Red Rooibos tea health benefits include soothing upset stomach, aiding digestion, calming nervous tension, lowering blood pressure, and providing relief from allergies such as eczema. The many health benefits of Rooibos tea are just beginning to be validated and appreciated. An herbal infusion rather than an actual tea, Rooibos provides many of the benefits of Camellia Sinensis without the caffeine.
Rooibos is popular among athletes, who drink it to benefit health.

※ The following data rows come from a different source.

theorem Form.amomin (a b : Reg) (r : Option RPfx) (is : IPfx) (m : Option MPfx) : Form.Statement (.amomin a b r is m) := by
  intro g h
  cases h
  exact ⟨rfl, fun _ => rfl, fun _ => rfl, fun _ => rfl⟩

theorem Form.amomax (a b : Reg) (r : Option RPfx) (is : IPfx) (m : Option MPfx) : Form.Statement (.amomax a b r is m) := by
  intro g h
  cases h
  exact ⟨rfl, fun _ => rfl, fun _ => rfl, fun _ => rfl⟩

theorem Form.amominu (a b : Reg) (r : Option RPfx) (is : IPfx) (m : Option MPfx) : Form.Statement (.amominu a b r is m) := by
  intro g h
  cases h
  exact ⟨rfl, fun _ => rfl, fun _ => rfl, fun _ => rfl⟩

theorem Form.amomaxu (a b : Reg) (r : Option RPfx) (is : IPfx) (m : Option MPfx) : Form.Statement (.amomaxu a b r is m) := by
  intro g h
  cases h
  exact ⟨rfl, fun _ => rfl, fun _ => rfl, fun _ => rfl⟩

theorem Form.amoswp (a b : Reg) (r : Option RPfx) (is : IPfx) (m : Option MPfx) : Form.Statement (.amoswp a b r is m) := by
  intro g h
  cases h
  exact ⟨rfl, fun _ => rfl, fun _ => rfl, fun _ => rfl⟩

theorem Form.cas (a b : Reg) (r : Option RPfx) (is : IPfx) (m : Option MPfx) : Form.Statement (.cas a b r is m) := by
  intro g h
  cases h
  exact ⟨rfl, fun _ => rfl, fun _ => rfl, fun _ => rfl⟩

theorem Form.vamo (a b : Reg) (r : Option RPfx) (is : IPfx) (m : Option MPfx) : Form.Statement (.vamo a b r is m) := by
  intro g h
  cases h
  exact ⟨rfl, fun _ => rfl, fun _ => rfl, fun _ => rfl⟩

theorem Form.empty (a b : Reg) (is : IPfx) (m : Option MPfx) : Form.Statement (.empty a b is m) := by
  intro g h
  cases h
  exact ⟨rfl, (fun h => nomatch h), fun _ => rfl, fun _ => rfl⟩

theorem Form.bari (a b : Reg) (r : Option RPfx) (is : IPfx) (m : Option MPfx) : Form.Statement (.bari a b r is m) := by
  intro g h
  cases h
  exact ⟨rfl, fun _ => rfl, fun _ => rfl, fun _ => rfl⟩

theorem Form.bar (a b : Reg) (is : IPfx) (m : Option MPfx) : Form.Statement (.bar a b is m) := by
  intro g h
  cases h
  exact ⟨rfl, (fun h => nomatch h), fun _ => rfl, fun _ => rfl⟩

theorem Form.fence (a b : Reg) (m : Option MPfx) : Form.Statement (.fence a b m) := by
  intro g h
  cases h
  exact ⟨rfl, (fun h => nomatch h), fun h => absurd rfl h, fun _ => rfl⟩

theorem Form.qbind (a b : Reg) : Form.Statement (.qbind a b) := by
  intro g h
  cases h
  exact ⟨rfl, (fun h => nomatch h), fun h => absurd rfl h, (fun h => nomatch h)⟩

theorem Form.qres (a b : Reg) (r : Option RPfx) (is : IPfx) (m : Option MPfx) : Form.Statement (.qres a b r is m) := by
  intro g h
  cases h
  exact ⟨rfl, fun _ => rfl, fun _ => rfl, fun _ => rfl⟩

theorem Form.rsv (a b : Reg) : Form.Statement (.rsv a b) := by
  intro g h
  cases h
  exact ⟨rfl, (fun h => nomatch h), fun h => absurd rfl h, (fun h => nomatch h)⟩

theorem Form.rsvw (a b : Reg) : Form.Statement (.rsvw a b) := by
  intro g h
  cases h
  exact ⟨rfl, (fun h => nomatch h), fun h => absurd rfl h, (fun h => nomatch h)⟩

theorem Form.rsvq (a b : Reg) : Form.Statement (.rsvq a b) := by
  intro g h
  cases h
  exact ⟨rfl, (fun h => nomatch h), fun h => absurd rfl h, (fun h => nomatch h)⟩

theorem Form.rwait (a b : Reg) : Form.Statement (.rwait a b) := by
  intro g h
  cases h
  exact ⟨rfl, (fun h => nomatch h), fun h => absurd rfl h, (fun h => nomatch h)⟩

theorem Form.leap (a b : Reg) : Form.Statement (.leap a b) := by
  intro g h
  cases h
  exact ⟨rfl, (fun h => nomatch h), fun h => absurd rfl h, (fun h => nomatch h)⟩

theorem Form.lend (a b : Reg) : Form.Statement (.lend a b) := by
  intro g h
  cases h
  exact ⟨rfl, (fun h => nomatch h), fun h => absurd rfl h, (fun h => nomatch h)⟩

theorem Form.rqry (a b : Reg) : Form.Statement (.rqry a b) := by
  intro g h
  cases h
  exact ⟨rfl, (fun h => nomatch h), fun h => absurd rfl h, (fun h => nomatch h)⟩

theorem Form.mtrq (a b : Reg) : Form.Statement (.mtrq a b) := by
  intro g h
  cases h
  exact ⟨rfl, (fun h => nomatch h), fun h => absurd rfl h, (fun h => nomatch h)⟩

theorem Form.mtrs (a b : Reg) : Form.Statement (.mtrs a b) := by
  intro g h
  cases h
  exact ⟨rfl, (fun h => nomatch h), fun h => absurd rfl h, (fun h => nomatch h)⟩

theorem Form.rdp (a b : Reg) : Form.Statement (.rdp a b) := by
  intro g h
  cases h
  exact ⟨rfl, (fun h => nomatch h), fun h => absurd rfl h, (fun h => nomatch h)⟩

theorem Form.wrp (a b : Reg) : Form.Statement (.wrp a b) := by
  intro g h
  cases h
  exact ⟨rfl, (fun h => nomatch h), fun h => absurd rfl h, (fun h => nomatch h)⟩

Rooibos tea is a rich source of minerals, which get depleted from athletes' bodies after a workout. Three grams of rooibos in 8-ounces of water contains: 1.09 mg of calcium, 0.22 mg of fluoride, 0.07 mg of iron, 1.67 mg of manganese, 7.12 mg of potassium, 6.16 mg of sodium and 0.04 mg of zinc. Rooibos is also very low in tannins, which are said to inhibit the absorption of protein and iron.
Beyond basic teas, many blends have been created to further expand the taste profiles and possibilities available today. Blending teas from different regions or adding other herbs and flavors allowed producers to expand and provide a multitude of flavor combinations.
Just like wines, the best tea is the one whose flavor you enjoy most. So, check out the various flavors and blends available to find your favorites. And, ask questions of your tea purveyor, either in your local store or online. From just working on this segment I have a new appreciation for both the variety of flavors and the potential health benefits available with many varieties.
Talbot Teas are available nationwide at Bloomingdale's and Von Maur, served at many Chicago area restaurants spas, and online at www.talbotteas.com
TeaGschwendner has a retail store at 1160 N. State Street in Chicago and is available online at www.tgtea.com.
*Although a great deal of information about the benefits of tea have been posted from medical studies and research, this article is not meant to recommend tea as a cure or remedy for any health problems. Please consult a physician to ensure that drinking tea will not adversely affect your health or medical condition.